§ REQUIRED ACTION
Count lines holding the string "host" in the data that follows. Reply with one number only.

*** Opening of INPUT DATA ***

/-- The lock steps for requests and waiters of this device. -/
def Obligations.LocksAtHome : Prop :=
  (∀ (s : State) (g : Msg) (pa : Nat), Due s g → g.obj = .lock pa →
    (∀ hdl u, g.req = .lkAcquire hdl u →
      (lockOf s pa = none → entryFree s g.who.part g.die = true →
        (s.tick.toNat < hdl → ∃ t l, exec (.lockAcquireAtHome g) s = .next t ∧ lockOf t pa = some l ∧ l.holder = some g.who ∧
          l.hdl = hdl ∧ l.abn = false ∧ l.queue = [] ∧ Answered s t g.who wsMET 0 0 ∧
          (Memory.wf s.mem = true → ∀ k, k < physKey s pa ∨ physKey s pa + 64 ≤ k → t.byteAt k = s.byteAt k)) ∧
        (hdl ≤ s.tick.toNat → ∃ t, exec (.lockAcquireAtHome g) s = .next t ∧ lockOf t pa = none ∧ Answered s t g.who wsLATE (wd hdl) 0)) ∧
      (lockOf s pa = none → entryFree s g.who.part g.die = false → ∃ t, exec (.lockAcquireAtHome g) s = .next t ∧ t.locks = s.locks ∧
        t.mem = s.mem ∧ Answered s t g.who wsOVERFLOW 0 0) ∧
      (∀ l h, lockOf s pa = some l → l.holder = some h →
        (sameParty g.who h = false → ∃ t l', exec (.lockAcquireAtHome g) s = .next t ∧ lockOf t pa = some l' ∧ l'.holder = some h ∧
          l'.hdl = l.hdl ∧ l'.queue.map LkWaiter.who = l.queue.map LkWaiter.who ++ [g.who] ∧ t.answers = s.answers ∧ t.mem = s.mem) ∧
        (sameParty g.who h = true → s.tick.toNat < hdl → ∃ t l', exec (.lockAcquireAtHome g) s = .next t ∧ lockOf t pa = some l' ∧
          l'.holder = some h ∧ l'.hdl = hdl ∧ l'.queue = l.queue ∧
          Answered s t g.who (if l.abn then wsABANDONED else wsMET) (if l.abn then wd l.abdl else 0) 0))) ∧
    (∀ l h, lockOf s pa = some l → l.holder = some h →
      (sameParty g.who h = true → s.tick.toNat ≤ l.hdl →
        (g.req = .lkRelease → l.queue = [] → ∃ t, exec (.lockReleaseAtHome g) s = .next t ∧ Answered s t g.who wsMET 0 0 ∧
          (l.abn = false → lockOf t pa = none) ∧ (l.abn = true → lockOf t pa = some { l with holder := none })) ∧
        (g.req = .lkRelease → ∀ w q, l.queue = w :: q → s.tick.toNat < w.hdl → ∃ t, exec (.lockReleaseAtHome g) s = .next t ∧
          lockOf t pa = some { l with holder := some w.who, hdl := w.hdl, queue := q }) ∧
        (g.req = .lkMend → ∃ t, exec (.lockMendAtHome g) s = .next t ∧ lockOf t pa = some { l with abn := false } ∧
          Answered s t g.who wsMET 0 0)) ∧
      (sameParty g.who h = false ∨ l.hdl < s.tick.toNat →
        (g.req = .lkRelease → ∃ t, exec (.lockReleaseAtHome g) s = .next t ∧ t.locks = s.locks ∧ t.mem = s.mem ∧
          Answered s t g.who wsABANDONED 0 0) ∧
        (g.req = .lkMend → ∃ t, exec (.lockMendAtHome g) s = .next t ∧ t.locks = s.locks ∧ t.mem = s.mem ∧
          Answered s t g.who wsABANDONED 0 0)))) ∧
  ∀ (s : State) (pa : Nat) (l : Lock), lockOf s pa = some l →
    (l.holder.isSome = true → l.hdl < s.tick.toNat → l.queue = [] → ∃ t, exec (.lockHoldLapse pa) s = .next t ∧
      lockOf t pa = some { l with holder := none, abn := true, abdl := l.hdl } ∧ t.answers = s.answers) ∧
    (l.holder.isSome = false ∨ s.tick.toNat ≤ l.hdl → exec (.lockHoldLapse pa) s = .next s) ∧
    ∀ w, l.holder.isSome = true → l.queue = [w] → w.who.dev = s.dev →
      (TickPast s (w.u + w.b) → ∃ t, exec (.lockAcquireTimeout pa w.who) s = .next t ∧ lockOf t pa = some { l with queue := [] } ∧
        Answered s t w.who wsABSENT (wd l.hdl) 0) ∧
      (¬TickPast s (w.u + w.b) → exec (.lockAcquireTimeout pa w.who) s = .next s)

/-- The buffer steps, for buffers that the host does not fill and parties of this device. -/
def Obligations.BuffersAtHome : Prop :=
  (∀ (s : State) (p n : Nat) (b : Buf) (g : Msg), bufOf s p n = some b → b.closed = true → Due s g → g.obj = .buf p n →
    ∀ i, (i = .bufferClaimAtHome g ∧ ∃ cnt u fill, g.req = .cbClaim cnt u fill) ∨ (i = .bufferFillAtHome g ∧ ∃ x c, g.req = .cbFill x c ∧ (c = false ∨ b.expert.isSome)) →
      ∃ t a, exec i s = .next t ∧ t.bufs = s.bufs ∧ t.answers = s.answers ++ [a] ∧ a.ctx = g.who.id ∧ a.stamp = g.who.stamp ∧
        a.trap = some (0x08, wd n)) ∧
  ∀ (s : State) (p n : Nat) (b : Buf), bufOf s p n = some b → b.host = false → b.slots.length = b.cap → b.rpos < b.cap → b.cpos < b.cap →
    (∀ g : Msg, Due s g → g.obj = .buf p n → b.claims = [] → b.recvs = [] →
      (∀ cnt u fill, g.req = .cbClaim cnt u fill → b.closed = false →
        (cnt ≤ b.cap → cnt ≤ bufFree b → ∃ t b', exec (.bufferClaimAtHome g) s = .next t ∧ bufOf t p n = some b' ∧
          Answered s t g.who wsMET (wd b.rpos) 0 ∧ b'.rsv = b.rsv + BitVec.ofNat 32 cnt ∧ b'.rpos = (b.rpos + cnt) % b.cap ∧
          b'.claims = [] ∧ ∀ i < cnt, slotAt b' ((b.rpos + i) % b.cap) = .reserved fill) ∧
        (cnt ≤ b.cap → bufFree b < cnt → ∃ t b', exec (.bufferClaimAtHome g) s = .next t ∧ bufOf t p n = some b' ∧ b'.slots = b.slots ∧
          b'.claims.map CbWaiter.who = [g.who] ∧ t.answers = s.answers) ∧
        (b.cap < cnt → ∃ t, exec (.bufferClaimAtHome g) s = .next t ∧ t.bufs = s.bufs ∧ Answered s t g.who wsOVERFLOW 0 0)) ∧
      (∀ slot c, g.req = .cbFill slot c → (c = true ∧ b.expert = none) ∨ b.closed = false →
        (∀ dl, slotAt b slot = .reserved dl → slot < b.cap → g.who.stamp ≤ dl → ∃ t b', exec (.bufferFillAtHome g) s = .next t ∧
          bufOf t p n = some b' ∧ b'.slots = b.slots.set slot .filled ∧ Answered s t g.who wsMET 0 0) ∧
        ((∀ dl, slotAt b slot = .reserved dl → dl < g.who.stamp) → ∃ t, exec (.bufferFillAtHome g) s = .next t ∧ t.bufs = s.bufs ∧
          Answered s t g.who wsLATE 0 0)) ∧
      (∀ cnt u, g.req = .cbRecv cnt u false →
        (1 ≤ cnt → cnt ≤ bufFilled b → ∃ t b', exec (.bufferRecvAtHome g) s = .next t ∧ bufOf t p n = some b' ∧
          Answered s t g.who wsMET (wd b.cpos) (wd cnt) ∧ b'.con = b.con + BitVec.ofNat 32 cnt ∧
          ∀ i < cnt, slotAt b' ((b.cpos + i) % b.cap) = .taken) ∧
        (1 ≤ cnt → cnt ≤ b.cap → slotAt b b.cpos = .hole →
          (b.expert = none → ∃ t b', exec (.bufferRecvAtHome g) s = .next t ∧ bufOf t p n = some b' ∧
            b'.slots = b.slots.set b.cpos .taken ∧ Answered s t g.who wsHOLE (wd b.cpos) 1) ∧
          (b.expert.isSome → cnt = 1 → slotAt b ((b.cpos + 1) % b.cap) = .filled → ∃ t, exec (.bufferRecvAtHome g) s = .next t ∧
            Answered s t g.who wsMET (wd ((b.cpos + 1) % b.cap)) 1)) ∧
        (1 ≤ cnt → cnt ≤ b.cap → slotAt b b.cpos ≠ .hole → slotAt b b.cpos ≠ .filled → ∃ t b', exec (.bufferRecvAtHome g) s = .next t ∧
          bufOf t p n = some b' ∧ b'.slots = b.slots ∧ b'.recvs.map CbWaiter.who = [g.who] ∧ t.answers = s.answers)) ∧
      (∀ slot, g.req = .cbFree slot →
        (slot < b.cap → slotAt b slot = .taken → ∃ t b', exec (.bufferFreeAtHome g) s = .next t ∧ bufOf t p n = some b' ∧
          Answered s t g.who wsMET 0 0 ∧ (slotAt b' slot = .freed ∨ slotAt b' slot = .free) ∧ (slot = b.fpos → slotAt b' slot = .free)) ∧
        (slotAt b slot ≠ .taken → ∃ t, exec (.bufferFreeAtHome g) s = .next t ∧ t.bufs = s.bufs ∧ Answered s t g.who wsABSENT 0 0)) ∧
      (g.req = .query 2 0 → partLive s g.who.part = true → ∃ t, exec (.bufferFreeAtHome g) s = .next t ∧ t.bufs = s.bufs ∧
        Answered s t g.who wsMET (wd (bufFree b % 2 ^ 13 + bufFilled b % 2 ^ 13 * 2 ^ 16 + b.cpos % 2 ^ 13 * 2 ^ 32)) 0)) ∧
    (∀ slot dl, slotAt b slot = .reserved dl → slot < b.cap →
      (dl + boundOf s b.scope ≤ s.tick.toNat ∨ (p, n, slot) ∈ s.holes → ∃ t b', exec (.slotHoleConversion p n slot) s = .next t ∧ bufOf t p n = some b' ∧
        b'.slots = b.slots.set slot .hole) ∧
      (s.tick.toNat < dl + boundOf s b.scope → (p, n, slot) ∉ s.holes → exec (.slotHoleConversion p n slot) s = .next s)) ∧
    (∀ w, b.claims = [w] → b.recvs = [] → w.who.dev = s.dev →
      (w.n ≤ bufFree b → ∃ b', bufOf (settleBuf s b) p n = some b' ∧ b'.claims = [] ∧ b'.rsv = b.rsv + BitVec.ofNat 32 w.n ∧
        Answered s (settleBuf s b) w.who wsMET (wd b.rpos) 0) ∧
      (TickPast s (w.u + boundOf s b.scope) → ∃ t b', exec (.claimTimeout p n w.who) s = .next t ∧ bufOf t p n = some b' ∧
        b'.claims = [] ∧ b'.slots = b.slots ∧ Answered s t w.who wsABSENT 0 0) ∧
      (¬TickPast s (w.u + boundOf s b.scope) → exec (.claimTimeout p n w.who) s = .next s)) ∧
    ∀ w, b.recvs = [w] → b.claims = [] → w.who.dev = s.dev → w.got = 0 → 1 ≤ w.n → slotAt b b.cpos ≠ .hole → slotAt b b.cpos ≠ .filled →
      (TickPast s (w.u + boundOf s b.scope) → ∃ t b', exec (.recvTimeout p n w.who) s = .next t ∧ bufOf t p n = some b' ∧
        b'.recvs = [] ∧ b'.slots = b.slots ∧ Answered s t w.who wsABSENT (wd b.cpos) 0) ∧
      (¬TickPast s (w.u + boundOf s b.scope) → exec (.recvTimeout p n w.who) s = .next s)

*** Close of INPUT DATA ***

§ EXERCISE RESPONSE
2